Conditional DETR's `post_process_semantic_segmentation` removes one class
System Info
transformers 4.57.3 python 3.13.9
Who can help?
@yonigozlan @molbap
Information
- [x] The official example scripts
- [x] My own modified scripts
Tasks
- [ ] An officially supported task in the
examplesfolder (such as GLUE/SQuAD, ...) - [x] My own task or dataset (give details below)
Reproduction
Let's run two identical models - DETR and Conditional DETR - with 100 classes
import io
import requests
from PIL import Image
import torch
import numpy
from transformers import (
AutoImageProcessor,
ConditionalDetrConfig,
ConditionalDetrForSegmentation,
)
from transformers.image_transforms import rgb_to_id
url = "http://images.cocodataset.org/val2017/000000039769.jpg"

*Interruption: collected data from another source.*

-- ==== Sys2Proof/Machine/CmdBase.lean ====
section
/-! DEFINITION. How a command runs (R416, R419 to R421, R423, R430 to R433, R436): the checks before it changes anything, the
order lock, quota, log, its log entries, and its reply. -/

namespace Sys2Proof.Machine

/-- What a command comes to: refused with a status; refused with BAD_PARAM for an address that R188 records; refused because
a register is locked, with the held and the attempted value; done with a status and result words; done, with the kind-0
entry of its one register write entered by itself; running until something later completes it, its QUEUED reply written at
once where `queued`; or put off until it can be run. -/
inductive CmdRes where
  | refuse (status : Nat)
  | fault (agent addr cause : Nat)
  | locked (off : Nat) (old new : Word)
  | done (status : Nat) (ys : List Word) (s : State)
  | own (ys : List Word) (s : State)
  | after (g : State → State)
  | running (queued : Bool) (s : State)
  | wait (s : State)

/-- What R421 says of an opcode: parameter words it uses, whether it takes an extension, whether it must name a context,
whether virtual functions and MCTP may send it, whether it runs on a halted context, whether it changes state. -/
structure OpSpec where
  params : Nat
  ext : Bool
  ctx : Bool
  fn : Bool
  mctp : Bool
  halted : Bool
  changes : Bool
  deriving DecidableEq, Repr

/-- The opcodes (R421, R436). -/
def opSpec (op : Nat) : Option OpSpec :=
  match op with
  | 0x0000 => some ⟨0, false, false, true, true, false, false⟩
  | 0x0001 => some ⟨0, false, false, true, true, true, false⟩
  | 0x0002 => some ⟨4, false, false, true, true, false, false⟩
  | 0x0003 => some ⟨4, false, false, false, false, false, false⟩
  | 0x0004 => some ⟨3, false, false, false, true, false, true⟩
  | 0x0005 => some ⟨0, false, false, true, true, false, false⟩
  | 0x0100 => some ⟨3, true, false, false, false, false, true⟩
  | 0x0101 => some ⟨5, true, false, true, false, false, true⟩
  | 0x0102 => some ⟨0, false, true, true, false, true, true⟩
  | 0x0103 => some ⟨2, false, false, true, false, false, true⟩
  | 0x0104 => some ⟨0, false, true, true, false, false, true⟩
  | 0x0105 => some ⟨0, true, true, true, false, false, true⟩
  | 0x0200 => some ⟨3, false, false, true, false, false, true⟩
  | 0x0201 => some ⟨5, false, true, true, false, true, false⟩
  | 0x0202 => some ⟨5, false, true, true, false, true, true⟩
  | 0x0300 => some ⟨2, false, true, true, false, false, true⟩
  | 0x0301 => some ⟨5, true, true, true, false, false, true⟩
  | 0x0302 => some ⟨4, false, true, true, false, false, true⟩
  | 0x0303 => some ⟨0, false, true, true, false, true, true⟩
  | 0x0304 => some ⟨0, false, false, false, false, false, true⟩
  | 0x0305 => some ⟨1, true, true, true, false, false, true⟩
  | 0x0400 => some ⟨0, true, true, true, false, false, true⟩
  | 0x0401 => some ⟨2, false, true, true, false, false, true⟩
  | 0x0402 => some ⟨4, false, true, true, false, false, true⟩
  | 0x0403 => some ⟨1, true, true, true, false, false, true⟩
  | 0x0404 => some ⟨2, false, true, true, false, false, true⟩
  | 0x0500 => some ⟨2, true, true, true, false, false, true⟩
  | 0x0501 => some ⟨1, false, true, true, false, false, true⟩
  | 0x0502 => some ⟨2, false, false, false, false, false, true⟩
  | 0x0503 => some ⟨1, false, false, false, false, false, true⟩
  | 0x0504 => some ⟨1, false, false, false, false, false, true⟩
  | 0x0600 => some ⟨3, false, true, true, false, false, true⟩
  | 0x0601 => some ⟨1, false, true, true, false, false, true⟩
  | 0x0602 => some ⟨5, true, true, true, false, true, true⟩
  | 0x0700 => some ⟨3, false, false, false, false, false, true⟩
  | 0x0701 => some ⟨0, false, false, false, false, false, true⟩
  | 0x0702 => some ⟨0, true, false, false, false, false, true⟩
  | 0x0703 => some ⟨0, false, false, false, true, false, true⟩
  | 0x0704 => some ⟨3, false, false, false, false, false, true⟩
  | 0x0705 => some ⟨1, false, false, false, true, false, true⟩
  | 0x0706 => some ⟨0, false, false, false, false, false, true⟩
  | _ => none

/-- The opcode of POST_STEP. -/
abbrev opPost : Nat := 0x0301

/-- The slot that a command's context handle names. -/
def pkSlot (pk : Packet) : Nat := pk.ctx.toNat % 64

/-- The extension of a packet (R416). -/
def extOf (s : State) (pk : Packet) : List Byte :=
  if 4096 < pk.extLen.toNat then [] else hostBytes s pk.extAddr.toNat pk.extLen.toNat

/-- Whether a command comes by a launch ring (R415). -/
def launchSrc (s : State) (src : CmdSrc) : Bool :=
  match src with
  | .ring f r => fbit s F.RING_CFG.KIND f.val r.val
  | _ => false

/-- The bound slot that a handle names. -/
def boundSlot (s : State) (h : Nat) : Option Nat :=
  if (ctxOf s (h % 64)).isSome && handleOf s (h % 64) == h then some (h % 64) else none

/-- Whether a command may name a context by a handle: any bound or stowed context for F0 and MCTP, its own for a virtual
function (R420). -/
def mayName (s : State) (src : CmdSrc) (h : Nat) : Bool :=
  ((boundSlot s h).isSome || (stowedBy s h).isSome) && (srcFn src == 0 || ownsHandle s (srcFn src) h)

/-- Whether a command's origin may send its opcode (R421). -/
def mayUse (sp : OpSpec) (src : CmdSrc) : Bool := if isMctp src then sp.mctp else srcFn src == 0 || sp.fn

/-- Whether fields of a packet are out of range, whatever its opcode does (R416, R420, R434). -/
def badPacket (sp : OpSpec) (s : State) (src : CmdSrc) (pk : Packet) : Bool :=
  let post := pk.opcode.toNat == opPost
  decide (8 ≤ pk.flags.toNat) || (bitAt pk.flags.toNat 2 && !post) || pk.reserved != 0 || decide (4096 < pk.extLen.toNat) ||
    (pk.ps.drop sp.params).any (· != 0) || (!sp.ext && pk.extLen != 0) ||
    (isMctp src && (pk.extAddr != 0 || pk.extLen != 0)) ||
    (pk.ctx != 0xFFFF && !mayName s src pk.ctx.toNat) || (sp.ctx && pk.ctx == 0xFFFF) ||
    (match src with
      | .ring f r => post && pk.ctx.toNat != fget s F.RING_CFG.CTX f.val r.val
      | _ => false)

/-- The status with which a command is refused before its own checks; OK where it is not. A failed firmware load, and the loss
of both management sets, leave every command but launches to a responder (R427, R457). -/
def screen (sp : OpSpec) (s : State) (src : CmdSrc) (pk : Packet) : Nat :=
  if !launchSrc s src && (fbit s F.BOOT_STAT.FAIL || fbit s F.MGMT_STAT.DEAD) then stNotReady
  else if launchSrc s src != (pk.opcode.toNat == opPost) || !mayUse sp src then stBadOpcode
  else if badPacket sp s src pk then stBadParam
  else if pk.ctx != 0xFFFF && !sp.halted && (match boundSlot s pk.ctx.toNat with
    | some k => ctxState s k == 2
    | none => false) then stBusy
  else stOk

/-! ## Log and reply -/

/-- Whether a command's refusals and changes are entered: one that changes nothing is a read (R430). -/
def entersLog (pk : Packet) : Bool :=
  match opSpec pk.opcode.toNat with
  | some sp => sp.changes && !(pk.opcode.toNat == 0x0004 && par pk 2 % 2 == 0)
  | none => true

/-- Kind-0 entries that a command's later completion can add to those it makes at once (R433): the granules that a bind, an
unbinding or a map change fills, and for an unbinding or a move the registers of its cores and the port weights. -/
def laterEntries (s : State) (pk : Packet) : Nat :=
  let cores := fun (h : Nat) => match boundSlot s h with
    | some k => (match ctxOf s k with | some x => 18 * x.groups.length + x.granules.length + 96 | none => 0)
    | none => 0
  match pk.opcode.toNat with
  | 0x0101 => (pk.extLen.toNat - 180) / 2 + 72
  | 0x0102 => cores pk.ctx.toNat
  | 0x0103 => 20
  | 0x0200 => 1
  | _ => 0

/-- A command as it is taken. -/
def Taken.fresh (src : CmdSrc) (pk : Packet) : Taken :=
  { src := src, pk := pk, queued := false, mute := false, failedOver := false, final := none, waits := [] }

/-- A command taken and not completed (R419). -/
def addTaken (t : Taken) (s : State) : State := modMgmt (fun m => { m with taken := m.taken ++ [t] }) s

/-- The command taken last is no longer outstanding. -/
def dropLastTaken (s : State) : State := modMgmt (fun m => { m with taken := m.taken.dropLast }) s

/-- The command taken last changed. -/
def setLastTaken (f : Taken → Taken) (s : State) : State :=
  modMgmt (fun m => { m with taken := m.taken.dropLast ++ (m.taken.getLast?.map f).toList }) s

/-- A final reply discarded where the command's replies are, written, or kept with the command until there is room for it. -/
def answer (t : Taken) (status : Nat) (ys : List Word) (s : State) : State :=
  if t.mute then s
  else if replyRoom s t.src then writeReply t.src t.pk status true t.failedOver ys s
  else addTaken { t with final := some (status, ys), waits := [] } s

/-- A refusal entered and answered (R429, R430). -/
def refuseCmd (t : Taken) (ext : List Byte) (status : Nat) (s : State) : State :=
  answer t status [] (if entersLog t.pk then logRefused (wholeEntry t.src t.pk ext status 0) (status == stLocked) s else s)

/-- A refusal for a lock: the attempt on the register is entered too. -/
def refuseLocked (t : Taken) (ext : List Byte) (off : Nat) (old new : Word) (s : State) : State :=
  let attempt := asCmd t.src t.pk (logBase (srcOrigin t.src) 0 stLocked off (dw old.toNat) (dw new.toNat))
  answer t stLocked [] (logRule attempt (logRule (wholeEntry t.src t.pk ext stLocked 0) s))

/-- The QUEUED reply of the command taken last, where it is owed and there is room for it. -/
def queueReply (t : Taken) (s : State) : State :=
  if t.mute || t.queued || !replyRoom s t.src then s
  else writeReply t.src t.pk stQueued false false [] (setLastTaken (fun u => { u with queued := true }) s)

/-- Y0 of a running command whose result is known already, for its log entry. -/
def knownY0 (s : State) : Word :=
  match s.mgmt.taken.getLast? with
  | some t => (match t.final with | some f => f.2.getD 0 0 | none => 0)
  | none => 0

/-- What a command comes to, with its log entries: `s1` holds it as taken, `h` runs it. -/
def settle (c : Taken) (ext : List Byte) (h : State → CmdRes) (s s1 : State) : State :=
  let pk := c.pk
  let logs := entersLog pk
  let room := fun (need : Nat) => !logs || decide (need + 64 ≤ logFree s)
  let full := answer c stLogFull [] (fbump F.LOG_REFUSED.COUNT 0 0 s)
  let enter := fun (status : Nat) (y0 : Word) => if logs then logPush (wholeEntry c.src pk ext status y0) s1 else s1
  let changes := fun (a b : State) => if logs then logChanges c.src pk a b else b
  let more := laterEntries s pk
  match h s1 with
  | .refuse st => refuseCmd c ext st s
  | .fault agent addr cause => refuseCmd c ext stBadParam (recordAfault addr (pkSlot pk) agent cause s)
  | .locked off old new => refuseLocked c ext off old new s
  | .wait t => t
  | .own ys t =>
    if !room 2 then full
    else match h (enter stOk (ys.getD 0 0)) with
      | .own zs u => answer c stOk zs (dropLastTaken u)
      | _ => t
  | .done st ys t =>
    if !room (1 + (changedRegs s1 t).length + more) then full
    else
      let s2 := enter st (ys.getD 0 0)
      match h s2 with
      | .done st2 zs u => answer c st2 zs (dropLastTaken (changes s2 u))
      | _ => t
  | .after g => if !room 1 then full else g (answer c stOk [] (dropLastTaken (enter stOk 0)))
  | .running q t =>
    if !room (1 + (changedRegs s1 t).length + more) then full
    else
      let s2 := enter (if q then stQueued else stOk) (knownY0 t)
      match h s2 with
      | .running q2 u => if q2 then queueReply c (changes s2 u) else changes s2 u
      | _ => t

/-- The stowed contexts that a command names, by its handle, or by the group and the destination of a move (R401). -/
def namedStowed (s : State) (pk : Packet) : Option Nat :=
  let move := pk.opcode.toNat == 0x0103
  let by_ := fun (h : Nat) => if h = 0xFFFF then none else stowedBy s h
  match by_ pk.ctx.toNat with
  | some e => some e.entry
  | none =>
    if !move then none else
    match by_ (par pk 1) with
    | some e => some e.entry
    | none => (s.stowed.find? (fun e => match ctxOf s (stowTag e.entry) with
        | some x => x.groups.contains (par pk 0)
        | none => false)).map (fun e => e.entry)

/-- Whether a command names a context whose stow is in progress. -/
def namesStowing (s : State) (pk : Packet) : Bool :=
  let on := fun (k : Option Nat) => match k with | some k => ctxState s k == 3 | none => false
  on (if pk.ctx = 0xFFFF then none else boundSlot s pk.ctx.toNat) ||
    (pk.opcode.toNat == 0x0103 && (on (groupOwner s (par pk 0)) || (par pk 1 != 0xFFFF && on (boundSlot s (par pk 1)))))

/-- A command put off until a context has returned to its slot (R401). -/
def putOff (c : Taken) (s : State) : State := modMgmt (fun m => { m with stalled := m.stalled ++ [(c.src, c.pk)] }) (addTaken c s)

/-- A command run: screened, put off where it names a stowed context, else run by `h`, which is given its extension. In
Attic-only nothing runs commands (R454). -/
def runTaken (c : Taken) (h : List Byte → State → CmdRes) (s : State) : State :=
  if fget s F.PWR_STAT.STATE = 2 then s else
  let ext := extOf s c.pk
  match opSpec c.pk.opcode.toNat with
  | none => refuseCmd c ext (if fbit s F.BOOT_STAT.FAIL || fbit s F.MGMT_STAT.DEAD then stNotReady else stBadOpcode) s
  | some sp =>
    let st := screen sp s c.src c.pk
    if st != stOk then refuseCmd c ext st s
    else
      match namedStowed s c.pk with
      | some e => trigger e (srcFn c.src) (putOff c s)
      | none =>
        if namesStowing s c.pk then putOff c s
        else
          let s0 := match boundSlot s c.pk.ctx.toNat with
            | some k => if c.pk.ctx = 0xFFFF then s else touchCtx k s
            | none => s
          settle c ext (h ext) s0 (addTaken c s0)

end Sys2Proof.Machine
end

image = Image.open(requests.get(url, stream=True).raw)
image_processor = AutoImageProcessor.from_pretrained("microsoft/conditional-detr-resnet-50")
# randomly initialize all weights of the model
config = ConditionalDetrConfig(num_labels=100)
model = ConditionalDetrForSegmentation(config)
# prepare image for the model
inputs = image_processor(images=image, return_tensors="pt")
# forward pass
cond_detr_outputs = model(**inputs)
# Use the `post_process_semantic_segmentation` method of the `image_processor` to retrieve post-processed semantic segmentation maps
cond_detr_result = image_processor.post_process_semantic_segmentation(cond_detr_outputs, target_sizes=[(300, 500)])
import io
import requests
from PIL import Image
import torch
import numpy
from transformers import AutoImageProcessor, DetrForSegmentation, DetrConfig
from transformers.image_transforms import rgb_to_id
url = "http://images.cocodataset.org/val2017/000000039769.jpg"
image = Image.open(requests.get(url, stream=True).raw)
image_processor = AutoImageProcessor.from_pretrained("facebook/detr-resnet-50-panoptic")
config = DetrConfig(num_labels=100)
model = DetrForSegmentation(config)
# prepare image for the model
inputs = image_processor(images=image, return_tensors="pt")
# forward pass
detr_outputs = model(**inputs)
# Use the `post_process_semantic_segmentation` method of the `image_processor` to retrieve post-processed semantic segmentation maps
detr_result = image_processor.post_process_semantic_segmentation(detr_outputs, target_sizes=[(300, 500)])
Now let's look at the models outputs:
>>> cond_detr_outputs.logits.shape
torch.Size([1, 300, 100])
>>> detr_outputs.logits.shape
torch.Size([1, 100, 101])
As we can see, Conditional DETR logits contain 100 classes, and DETR logits contain 101 class (100 + null class)
However, both Conditional DETR and DETR post_process_semantic_segmentation functions are the same: they both treat the input data like there are n+1 classes in it:
class_queries_logits = outputs.logits # [batch_size, num_queries, num_classes+1]
...
# Remove the null class `[..., :-1]`
masks_classes = class_queries_logits.softmax(dim=-1)[..., :-1]
The function removes the last class, which is correct for DETR (which have an additional null class) and incorrect for Conditional DETR (which does not have a null class) and may result in losing information about the last actual class.
Expected behavior
Do not remove the last class in Conditional DETR's post_process_semantic_segmentation function:
masks_classes = class_queries_logits.softmax(dim=-1)
cc @nielsrogge as well, and note PR at #42681